## What is being asked
Copy exactly the lines of the records below, and only those lines, beginning with the line that contains "(s.modThread c sl" and ending with the line that contains "theorem State.modCur_eq (g".

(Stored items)
################

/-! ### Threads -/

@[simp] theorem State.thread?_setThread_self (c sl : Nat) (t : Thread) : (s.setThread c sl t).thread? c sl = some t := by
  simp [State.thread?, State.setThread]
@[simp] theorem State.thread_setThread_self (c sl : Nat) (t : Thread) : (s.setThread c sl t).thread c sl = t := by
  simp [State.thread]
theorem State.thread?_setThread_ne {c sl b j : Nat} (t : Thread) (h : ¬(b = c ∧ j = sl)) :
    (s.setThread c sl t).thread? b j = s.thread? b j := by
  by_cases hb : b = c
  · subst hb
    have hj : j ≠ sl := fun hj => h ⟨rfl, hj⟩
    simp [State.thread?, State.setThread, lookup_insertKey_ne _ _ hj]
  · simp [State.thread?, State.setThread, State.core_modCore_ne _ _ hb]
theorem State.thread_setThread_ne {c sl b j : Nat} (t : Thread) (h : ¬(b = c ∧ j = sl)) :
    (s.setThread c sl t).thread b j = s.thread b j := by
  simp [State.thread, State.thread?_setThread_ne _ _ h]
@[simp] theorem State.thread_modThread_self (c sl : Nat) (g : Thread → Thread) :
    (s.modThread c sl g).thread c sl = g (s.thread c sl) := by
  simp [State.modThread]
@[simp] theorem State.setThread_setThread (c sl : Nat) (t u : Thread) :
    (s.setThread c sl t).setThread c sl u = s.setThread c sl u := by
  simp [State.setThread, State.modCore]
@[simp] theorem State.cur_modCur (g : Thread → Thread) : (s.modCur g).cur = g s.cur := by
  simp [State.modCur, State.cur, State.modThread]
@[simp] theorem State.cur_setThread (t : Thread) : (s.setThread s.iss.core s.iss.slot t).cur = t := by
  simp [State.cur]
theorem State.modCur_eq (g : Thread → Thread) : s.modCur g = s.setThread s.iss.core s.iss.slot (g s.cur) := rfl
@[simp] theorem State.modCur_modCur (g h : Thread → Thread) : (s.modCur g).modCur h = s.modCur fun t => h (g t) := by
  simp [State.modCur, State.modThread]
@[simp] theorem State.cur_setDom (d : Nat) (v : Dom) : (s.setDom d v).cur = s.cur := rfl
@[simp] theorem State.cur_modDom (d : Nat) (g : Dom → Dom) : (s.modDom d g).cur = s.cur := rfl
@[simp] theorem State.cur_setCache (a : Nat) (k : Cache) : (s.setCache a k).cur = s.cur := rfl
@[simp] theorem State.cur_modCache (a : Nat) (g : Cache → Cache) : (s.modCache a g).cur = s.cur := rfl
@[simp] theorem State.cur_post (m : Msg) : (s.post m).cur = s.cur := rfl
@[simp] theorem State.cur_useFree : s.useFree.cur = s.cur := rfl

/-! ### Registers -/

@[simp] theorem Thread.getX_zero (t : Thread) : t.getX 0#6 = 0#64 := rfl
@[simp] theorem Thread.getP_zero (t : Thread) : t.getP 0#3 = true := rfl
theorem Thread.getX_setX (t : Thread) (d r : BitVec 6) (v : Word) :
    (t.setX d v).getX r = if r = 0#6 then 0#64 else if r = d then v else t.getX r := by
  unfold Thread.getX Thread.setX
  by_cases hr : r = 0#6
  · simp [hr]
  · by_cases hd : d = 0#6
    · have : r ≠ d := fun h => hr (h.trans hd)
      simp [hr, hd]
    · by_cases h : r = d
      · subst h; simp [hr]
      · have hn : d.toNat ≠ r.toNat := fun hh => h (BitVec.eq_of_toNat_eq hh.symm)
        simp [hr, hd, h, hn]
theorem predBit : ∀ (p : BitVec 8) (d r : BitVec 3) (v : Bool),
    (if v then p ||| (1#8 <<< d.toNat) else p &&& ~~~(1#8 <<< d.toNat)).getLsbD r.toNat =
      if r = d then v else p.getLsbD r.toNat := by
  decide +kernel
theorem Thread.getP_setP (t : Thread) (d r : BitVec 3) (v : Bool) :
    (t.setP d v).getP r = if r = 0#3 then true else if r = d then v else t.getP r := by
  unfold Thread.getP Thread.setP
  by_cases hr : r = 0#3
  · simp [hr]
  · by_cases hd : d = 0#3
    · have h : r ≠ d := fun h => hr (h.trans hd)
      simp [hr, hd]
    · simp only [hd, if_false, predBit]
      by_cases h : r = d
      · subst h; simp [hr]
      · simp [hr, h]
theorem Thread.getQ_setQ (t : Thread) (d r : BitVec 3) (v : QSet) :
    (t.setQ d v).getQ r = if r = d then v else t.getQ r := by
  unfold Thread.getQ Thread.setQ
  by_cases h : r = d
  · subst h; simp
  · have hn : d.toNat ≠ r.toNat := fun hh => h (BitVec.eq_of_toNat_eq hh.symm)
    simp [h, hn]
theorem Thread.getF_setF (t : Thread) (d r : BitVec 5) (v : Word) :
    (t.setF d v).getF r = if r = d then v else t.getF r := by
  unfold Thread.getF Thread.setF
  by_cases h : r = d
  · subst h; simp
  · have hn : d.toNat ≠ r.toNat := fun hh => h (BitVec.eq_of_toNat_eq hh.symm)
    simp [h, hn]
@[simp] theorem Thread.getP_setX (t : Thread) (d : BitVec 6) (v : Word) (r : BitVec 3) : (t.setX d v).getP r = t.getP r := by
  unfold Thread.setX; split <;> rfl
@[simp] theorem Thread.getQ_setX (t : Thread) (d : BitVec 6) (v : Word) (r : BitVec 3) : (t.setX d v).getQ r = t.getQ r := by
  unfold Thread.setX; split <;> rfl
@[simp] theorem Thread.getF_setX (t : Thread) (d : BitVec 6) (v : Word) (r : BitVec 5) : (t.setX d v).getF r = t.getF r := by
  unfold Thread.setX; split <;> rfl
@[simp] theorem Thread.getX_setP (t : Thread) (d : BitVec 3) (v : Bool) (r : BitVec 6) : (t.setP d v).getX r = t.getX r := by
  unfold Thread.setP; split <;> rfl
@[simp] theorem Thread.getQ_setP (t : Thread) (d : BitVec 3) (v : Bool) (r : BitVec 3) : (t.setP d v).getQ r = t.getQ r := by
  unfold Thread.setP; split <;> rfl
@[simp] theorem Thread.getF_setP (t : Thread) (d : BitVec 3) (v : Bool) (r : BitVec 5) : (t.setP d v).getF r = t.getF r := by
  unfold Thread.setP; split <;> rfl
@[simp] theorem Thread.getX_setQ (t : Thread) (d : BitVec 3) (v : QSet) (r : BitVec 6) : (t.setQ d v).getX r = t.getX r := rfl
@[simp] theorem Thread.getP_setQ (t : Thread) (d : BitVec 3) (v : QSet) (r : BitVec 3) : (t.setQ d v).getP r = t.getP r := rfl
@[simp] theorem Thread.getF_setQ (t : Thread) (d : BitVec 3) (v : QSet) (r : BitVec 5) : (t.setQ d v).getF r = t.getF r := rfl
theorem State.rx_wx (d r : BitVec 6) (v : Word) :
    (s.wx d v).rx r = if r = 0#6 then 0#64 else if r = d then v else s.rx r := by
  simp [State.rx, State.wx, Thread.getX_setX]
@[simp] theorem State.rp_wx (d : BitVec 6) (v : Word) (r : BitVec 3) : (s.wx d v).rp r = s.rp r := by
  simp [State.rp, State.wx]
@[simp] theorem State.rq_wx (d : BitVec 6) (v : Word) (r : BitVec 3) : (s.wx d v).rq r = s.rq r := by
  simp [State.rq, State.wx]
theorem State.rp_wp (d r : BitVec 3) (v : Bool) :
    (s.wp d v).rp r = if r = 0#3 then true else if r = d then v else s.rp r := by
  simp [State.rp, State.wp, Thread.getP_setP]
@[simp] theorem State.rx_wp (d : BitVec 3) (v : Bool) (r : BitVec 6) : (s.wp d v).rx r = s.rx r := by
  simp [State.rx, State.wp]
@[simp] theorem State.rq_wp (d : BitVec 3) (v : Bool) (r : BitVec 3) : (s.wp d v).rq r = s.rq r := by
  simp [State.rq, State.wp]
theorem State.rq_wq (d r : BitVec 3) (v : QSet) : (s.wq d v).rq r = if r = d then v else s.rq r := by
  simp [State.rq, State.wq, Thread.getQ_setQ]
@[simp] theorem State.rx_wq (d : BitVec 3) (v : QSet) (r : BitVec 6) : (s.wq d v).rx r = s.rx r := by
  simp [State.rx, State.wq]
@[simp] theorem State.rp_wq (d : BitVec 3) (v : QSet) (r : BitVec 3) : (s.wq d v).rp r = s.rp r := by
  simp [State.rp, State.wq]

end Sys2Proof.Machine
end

################

## Response box
    (s.modThread c sl g).thread c sl = g (s.thread c sl) := by
  simp [State.modThread]
@[simp] theorem State.setThread_setThread (c sl : Nat) (t u : Thread) :
    (s.setThread c sl t).setThread c sl u = s.setThread c sl u := by
  simp [State.setThread, State.modCore]
@[simp] theorem State.cur_modCur (g : Thread → Thread) : (s.modCur g).cur = g s.cur := by
  simp [State.modCur, State.cur, State.modThread]
@[simp] theorem State.cur_setThread (t : Thread) : (s.setThread s.iss.core s.iss.slot t).cur = t := by
  simp [State.cur]
theorem State.modCur_eq (g : Thread → Thread) : s.modCur g = s.setThread s.iss.core s.iss.slot (g s.cur) := rfl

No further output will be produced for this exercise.